● **Exercise requirements**
Copy out every line of the data where the word "execRingFetch" is found.

● **Records for this task**
*** Begin section ***

theorem execCqDisable_keeps (q : KeepArgs) (f : Nat) (r : Nat) (s : State) (h : Keep q s) : ∀ u, (execCqDisable f r s) =
    .next u → Keep q u := by
  intro u hu; unfold execCqDisable at hu; refine queueCmd_keeps q _ _ _ _ ?_ h _ hu
  repeat' with_reducible
    first
    | assumption | apply doCqDisable_keeps | intro _ | split | simp only [keep_mk, keep_fold, id_eq]

theorem doQueueStopped_keeps (q : KeepArgs) (f : Nat) (x1 : Nat) (s : State) (h : Keep q s) : Keep q (doQueueStopped f x1 s)
    := by
  unfold doQueueStopped
  repeat' with_reducible
    first
    | assumption | apply modQueue_keeps | intro _ | split | simp only [keep_mk, keep_fold, id_eq]

theorem execQueueStopped_keeps (q : KeepArgs) (f : Nat) (x1 : Nat) (s : State) (h : Keep q s) : ∀ u, (execQueueStopped f x1
    s) = .next u → Keep q u := by
  intro u hu; unfold execQueueStopped at hu; refine queueCmd_keeps q _ _ _ _ ?_ h _ hu
  repeat' with_reducible
    first
    | assumption | apply doQueueStopped_keeps | intro _ | split | simp only [keep_mk, keep_fold, id_eq]

theorem doHbClear_keeps (q : KeepArgs) (f : Nat) (s : State) (h : Keep q s) : Keep q (doHbClear f s) := by
  unfold doHbClear
  repeat' with_reducible
    first
    | assumption | apply holdsChanged_keeps | apply modFunc_keeps | intro _ | split | simp only [keep_mk, keep_fold, id_eq]

theorem doAperRead_keeps (q : KeepArgs) (f : Nat) (a : Nat) (n : Nat) (s : State) (h : Keep q s) : Keep q (doAperRead f a n
    s) := by
  unfold doAperRead
  repeat' with_reducible
    first
    | assumption | refine tenRead_keeps q _ _ _ _ _ ?_ _ _ (by assumption) | apply emit_keeps | apply aperMiss_keeps
    | intro _ | split | simp only [keep_mk, keep_fold, id_eq]

theorem execApertureRead_keeps (q : KeepArgs) (f : Nat) (a : Nat) (n : Nat) (s : State) (h : Keep q s) : ∀ u,
    (execApertureRead f a n s) = .next u → Keep q u := by
  intro u hu; unfold execApertureRead at hu; refine aperCmd_keeps q _ _ _ _ _ ?_ h _ hu
  repeat' with_reducible
    first
    | assumption | apply doAperRead_keeps | intro _ | split | simp only [keep_mk, keep_fold, id_eq]

theorem doIrqEnd_keeps (q : KeepArgs) (f : Nat) (r : Nat) (s : State) (h : Keep q s) : Keep q (doIrqEnd f r s) := by
  unfold doIrqEnd
  repeat' with_reducible
    first
    | assumption | apply modRing_keeps | apply raiseVec_keeps | intro _ | split | simp only [keep_mk, keep_fold, id_eq]

theorem doWinAssign_keeps (q : KeepArgs) (s : State) (h : Keep q s) : Keep q (doWinAssign s) := by
  unfold doWinAssign
  repeat' with_reducible
    first
    | assumption | apply winRefuse_keeps | apply modFunc_keeps | intro _ | split | simp only [keep_mk, keep_fold, id_eq]

theorem execHbexpClear_keeps (q : KeepArgs) (f : Nat) (s : State) (h : Keep q s) : ∀ u, (execHbexpClear f s) = .next u → Keep
    q u := by
  intro u hu; unfold execHbexpClear at hu; refine funcCmd_keeps q _ _ _ ?_ h _ hu
  repeat' with_reducible
    first
    | assumption | apply doHbClear_keeps | intro _ | split | simp only [keep_mk, keep_fold, id_eq]

theorem execWinAssign_keeps (q : KeepArgs) (s : State) (h : Keep q s) : ∀ u, (execWinAssign s) = .next u → Keep q u := by
  intro u hu; unfold execWinAssign at hu; refine hubCmd_keeps q _ _ ?_ h _ hu
  repeat' with_reducible
    first
    | assumption | apply doWinAssign_keeps | intro _ | split | simp only [keep_mk, keep_fold, id_eq]

theorem doQassign_keeps (q : KeepArgs) (f : Nat) (v : Nat) (s : State) (h : Keep q s) : Keep q (doQassign f v s) := by
  unfold doQassign
  repeat' with_reducible
    first
    | assumption | apply setReg_keeps | apply markSet_keeps | intro _ | split | simp only [keep_mk, keep_fold, id_eq]

theorem execQassignWrite_keeps (q : KeepArgs) (f : Nat) (v : Nat) (s : State) (h : Keep q s) : ∀ u, (execQassignWrite f v s)
    = .next u → Keep q u := by
  intro u hu; unfold execQassignWrite at hu; (try simp only [] at hu); (repeat' split at hu) <;> first | (cases hu <;> ((repeat' with_reducible first | assumption | apply doQassign_keeps | intro _ | split | simp only [keep_mk, keep_fold, id_eq]); done)) | (refine hubCmd_keeps q _ _ ?_ ?_ _ hu <;> ((repeat' with_reducible first | assumption | apply doQassign_keeps | intro _ | split | simp only [keep_mk, keep_fold, id_eq]); done))

theorem doFetch_keeps (q : KeepArgs) (f : Nat) (x1 : Nat) (err : Bool) (s : State) (h : Keep q s) : Keep q (doFetch f x1 err
    s) := by
  unfold doFetch; simp only []
  split
  · exact h
  · split
    · exact modQueue_keeps q _ _ _ _ h
    · rename_i he
      split at he
      · cases he
      · exact modQueue_keeps q _ _ _ _ (fetchAll_keeps q _ _ _ _ _ _ _ h _ _ he)

theorem execRingFetch_keeps (q : KeepArgs) (f : Nat) (x1 : Nat) (err : Bool) (s : State) (h : Keep q s) : ∀ u, (execRingFetch
    f x1 err s) = .next u → Keep q u := by
  intro u hu; unfold execRingFetch at hu; refine queueCmd_keeps q _ _ _ _ ?_ h _ hu
  repeat' with_reducible
    first
    | assumption | apply doFetch_keeps | intro _ | split | simp only [keep_mk, keep_fold, id_eq]

theorem execHeartbeatExpire_keeps (q : KeepArgs) (f : Nat) (s : State) (h : Keep q s) : ∀ u, (execHeartbeatExpire f s) =
    .next u → Keep q u := by
  intro u hu; unfold execHeartbeatExpire at hu; refine funcCmd_keeps q _ _ _ ?_ h _ hu
  repeat' with_reducible
    first
    | assumption | apply doExpire_keeps | intro _ | split | simp only [keep_mk, keep_fold, id_eq]

theorem execIrqModerationEnd_keeps (q : KeepArgs) (f : Nat) (r : Nat) (s : State) (h : Keep q s) : ∀ u, (execIrqModerationEnd
    f r s) = .next u → Keep q u := by
  intro u hu; unfold execIrqModerationEnd at hu; refine queueCmd_keeps q _ _ _ _ ?_ h _ hu
  repeat' with_reducible
    first
    | assumption | apply doIrqEnd_keeps | intro _ | split | simp only [keep_mk, keep_fold, id_eq]

theorem execBmeSet_keeps (q : KeepArgs) (f : Nat) (s : State) (h : Keep q s) : ∀ u, (execBmeSet f s) = .next u → Keep q u := by
  intro u hu; unfold execBmeSet at hu; refine funcCmd_keeps q _ _ _ ?_ h _ hu
  repeat' with_reducible
    first
    | assumption | apply setBme_keeps | intro _ | split | simp only [keep_mk, keep_fold, id_eq]

theorem execQueueDisable_keeps (q : KeepArgs) (f : Nat) (x1 : Nat) (s : State) (h : Keep q s) : ∀ u, (execQueueDisable f x1
    s) = .next u → Keep q u := by
  intro u hu; unfold execQueueDisable at hu; refine queueCmd_keeps q _ _ _ _ ?_ h _ hu
  repeat' with_reducible
    first
    | assumption | apply doQueueDisable_keeps | intro _ | split | simp only [keep_mk, keep_fold, id_eq]

theorem execInlineDescriptor_keeps (q : KeepArgs) (f : Nat) (x1 : Nat) (desc : List Byte) (s : State) (h : Keep q s) : ∀ u,
    (execInlineDescriptor f x1 desc s) = .next u → Keep q u := by
  intro u hu; unfold execInlineDescriptor at hu; refine funcCmd_keeps q _ _ _ ?_ h _ hu
  repeat' with_reducible
    first
    | assumption | apply doInline_keeps | intro _ | split | simp only [keep_mk, keep_fold, id_eq]

theorem ephPayload_keeps (q : KeepArgs) (s : State) (i : Item) (h : Keep q s) : Keep q (ephPayload s i) := by
  unfold ephPayload
  repeat' with_reducible
    first
    | assumption | apply ephPut_keeps | intro _ | split | simp only [keep_mk, keep_fold, id_eq]

theorem began_keeps (q : KeepArgs) (s : State) (i : Item) (region : Nat) (entry : Nat) (step : Nat) (h : Keep q s) : Keep q
    (began s i region entry step) := by
  unfold began
  repeat' with_reducible
    first
    | assumption | apply ephPutAt_keeps | apply modItem_keeps | apply ephPayload_keeps | intro _ | split
    | simp only [keep_mk, keep_fold, id_eq]

theorem stopItem_keeps (q : KeepArgs) (s : State) (i : Item) (status : Nat) (h : Keep q s) : Keep q (stopItem s i status) := by
  unfold stopItem
  repeat' with_reducible
    first
    | assumption | apply complete_keeps | apply began_keeps | intro _ | split | simp only [keep_mk, keep_fold, id_eq]

theorem hubRead_keeps (q : KeepArgs) (s : State) (k : Cls) (f : Nat) (a : Nat) (n : Nat) (h : Keep q s) : Keep q (hubRead s k
    f a n).1 := by
  unfold hubRead
  repeat' with_reducible
    first
    | assumption | refine tenRead_keeps q _ _ _ _ _ ?_ _ _ (by assumption) | intro _ | split
    | simp only [keep_mk, keep_fold, id_eq]

theorem ctxHdr_keeps (q : KeepArgs) (s : State) (k : Cls) (x : Ctx) (h : Keep q s) : Keep q (ctxHdr s k x).1 := by
  unfold ctxHdr
  repeat' with_reducible
    first
    | assumption | apply hubRead_keeps | intro _ | refine keep_ofPair (by assumption) ?_ | split
    | simp only [keep_mk, keep_fold, id_eq]

theorem startCmd_keeps (q : KeepArgs) (s : State) (opc : Nat) (g : Item → State → State) (h_g : ∀ (y0 : Item) (y1 : State),
    Keep q y1 → Keep q (g y0 y1)) (h : Keep q s) : ∀ u, (startCmd s opc g) = .next u → Keep q u := by
  intro u hu; unfold startCmd at hu; refine dispCmd_keeps q _ _ ?_ h _ hu
  repeat' with_reducible
    first
    | assumption | apply stopItem_keeps | apply h_g | intro _ | split | simp only [keep_mk, keep_fold, id_eq]

theorem holdItem_keeps (q : KeepArgs) (s : State) (i : Item) (r : Nat) (h : Keep q s) : Keep q (holdItem s i r) := by
  unfold holdItem
  repeat' with_reducible
    first
    | assumption | apply modItem_keeps | intro _ | split | simp only [keep_mk, keep_fold, id_eq]

theorem ctxHdrs_keeps (q : KeepArgs) (s : State) (k : Cls) (x2 : List Ctx) (h : Keep q s) : Keep q (ctxHdrs s k x2).1 := by
  induction x2 generalizing s k with
  | nil =>
    unfold ctxHdrs; (try simp only [])
    repeat' with_reducible
      first
      | assumption | apply ctxHdr_keeps | intro _ | refine keep_ofPair (by assumption) ?_ | split
      | simp only [keep_mk, keep_fold, id_eq]
  | cons _ _ ih =>
    unfold ctxHdrs; (try simp only [])
    repeat' with_reducible
      first
      | assumption | apply ctxHdr_keeps | apply ih | intro _ | refine keep_ofPair (by assumption) ?_ | split
      | simp only [keep_mk, keep_fold, id_eq]

theorem takeEntry_keeps (q : KeepArgs) (s : State) (c : Cand) (d : List Byte) (h : Keep q s) : Keep q (takeEntry s c d) := by
  unfold takeEntry
  repeat' with_reducible
    first
    | assumption | apply modQueue_keeps | apply stopItem_keeps | intro _ | split | simp only [keep_mk, keep_fold, id_eq]

theorem doTake_keeps (q : KeepArgs) (s : State) (h : Keep q s) : Keep q (doTake s) := by
  unfold doTake
  repeat' with_reducible
    first
    | assumption | apply takeEntry_keeps | intro _ | split | simp only [keep_mk, keep_fold, id_eq]

theorem seqCheck_keeps (q : KeepArgs) (s : State) (d : List Byte) (r : Nat) (h : Keep q s) : Keep q (seqCheck s d r).1 := by
  unfold seqCheck
  repeat' with_reducible
    first
    | assumption | apply ctxHdrs_keeps | intro _ | refine keep_ofPair (by assumption) ?_ | split
    | simp only [keep_mk, keep_fold, id_eq]

theorem execDispatchTake_keeps (q : KeepArgs) (s : State) (h : Keep q s) : ∀ u, (execDispatchTake s) = .next u → Keep q u := by
  intro u hu; unfold execDispatchTake at hu; refine dispCmd_keeps q _ _ ?_ h _ hu
  repeat' with_reducible
    first
    | assumption | apply doTake_keeps | intro _ | split | simp only [keep_mk, keep_fold, id_eq]

theorem withRegion_keeps (q : KeepArgs) (i : Item) (g : Nat → Region → State → State) (s : State) (h_g : ∀ (y0 : Nat) (y1 :
    Region) (y2 : State), Keep q y2 → Keep q (g y0 y1 y2)) (h : Keep q s) : Keep q (withRegion i g s) := by
  unfold withRegion
  repeat' with_reducible
    first
    | assumption | apply stopItem_keeps | apply holdItem_keeps | apply seqCheck_keeps | apply h_g | intro _
    | refine keep_ofPair (by assumption) ?_ | split | simp only [keep_mk, keep_fold, id_eq]

theorem startCopying_keeps (q : KeepArgs) (i : Item) (s : State) (h : Keep q s) : Keep q (startCopying i s) := by
  unfold startCopying
  repeat' with_reducible
    first
    | assumption | apply stopItem_keeps | apply began_keeps | apply modItem_keeps | intro _ | split
    | simp only [keep_mk, keep_fold, id_eq]

theorem startRemote_keeps (q : KeepArgs) (i : Item) (s : State) (h : Keep q s) : Keep q (startRemote i s) := by
  unfold startRemote
  repeat' with_reducible
    first
    | assumption | apply startCopying_keeps | apply stopItem_keeps | apply addMsg_keeps | apply began_keeps
    | apply modItem_keeps | apply keep_foldl | intro _ | split | simp only [keep_mk, keep_fold, id_eq]

theorem copyCmd_keeps (q : KeepArgs) (s : State) (dir : Nat) (g : Item → State → State) (h_g : ∀ (y0 : Item) (y1 : State),
    Keep q y1 → Keep q (g y0 y1)) (h : Keep q s) : ∀ u, (copyCmd s dir g) = .next u → Keep q u := by
  intro u hu; unfold copyCmd at hu; refine startCmd_keeps q _ _ _ ?_ h _ hu
  repeat' with_reducible
    first
    | assumption | apply h_g | intro _ | split | simp only [keep_mk, keep_fold, id_eq]

theorem execMemcpyDeviceToHost_keeps (q : KeepArgs) (s : State) (h : Keep q s) : ∀ u, (execMemcpyDeviceToHost s) = .next u →
    Keep q u := by
  intro u hu; unfold execMemcpyDeviceToHost at hu; refine copyCmd_keeps q _ _ _ ?_ h _ hu
  repeat' with_reducible
    first
    | assumption | apply startCopying_keeps | intro _ | split | simp only [keep_mk, keep_fold, id_eq]

theorem copyEnd_keeps (q : KeepArgs) (s : State) (i : Item) (n : Nat) (status : Nat) (result : Nat) (h : Keep q s) : Keep q
    (copyEnd s i n status result) := by
  unfold copyEnd
  repeat' with_reducible
    first
    | assumption | apply copyMove_keeps | apply complete_keeps | intro _ | refine keep_ofPair (by assumption) ?_ | split
    | simp only [keep_mk, keep_fold, id_eq]

theorem beginPipe_keeps (q : KeepArgs) (s : State) (r : Nat) (d : Region) (e : Nat) (i : Item) (h : Keep q s) : Keep q
    (beginPipe s r d e i) := by
  unfold beginPipe
  repeat' with_reducible
    first
    | assumption | apply modRegion_keeps | apply began_keeps | apply modItem_keeps | apply tenWrite_keeps
    | apply addXfer_keeps | apply refreshClass_keeps | intro _ | split | simp only [keep_mk, keep_fold, id_eq]

theorem pipeNext_keeps (q : KeepArgs) (s : State) (r : Nat) (h : Keep q s) : Keep q (pipeNext s r) := by
  unfold pipeNext
  repeat' with_reducible
    first
    | assumption | apply beginPipe_keeps | intro _ | split | simp only [keep_mk, keep_fold, id_eq]

theorem startRun_keeps (q : KeepArgs) (i : Item) (r : Nat) (d : Region) (s : State) (h : Keep q s) : Keep q (startRun i r d
    s) := by
  unfold startRun
  repeat' with_reducible
    first
    | assumption | apply modItem_keeps | apply pipeNext_keeps | apply began_keeps | apply nextPool_keeps | intro _ | split
    | simp only [keep_mk, keep_fold, id_eq]

theorem execRun_keeps (q : KeepArgs) (s : State) (h : Keep q s) : ∀ u, (execRun s) = .next u → Keep q u := by
  intro u hu; unfold execRun at hu; refine startCmd_keeps q _ _ _ ?_ h _ hu
  repeat' with_reducible
    first
    | assumption | apply withRegion_keeps | apply startRun_keeps | intro _ | split | simp only [keep_mk, keep_fold, id_eq]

*** End section ***

● **Expected answer**
theorem execRingFetch_keeps (q : KeepArgs) (f : Nat) (x1 : Nat) (err : Bool) (s : State) (h : Keep q s) : ∀ u, (execRingFetch
  intro u hu; unfold execRingFetch at hu; refine queueCmd_keeps q _ _ _ _ ?_ h _ hu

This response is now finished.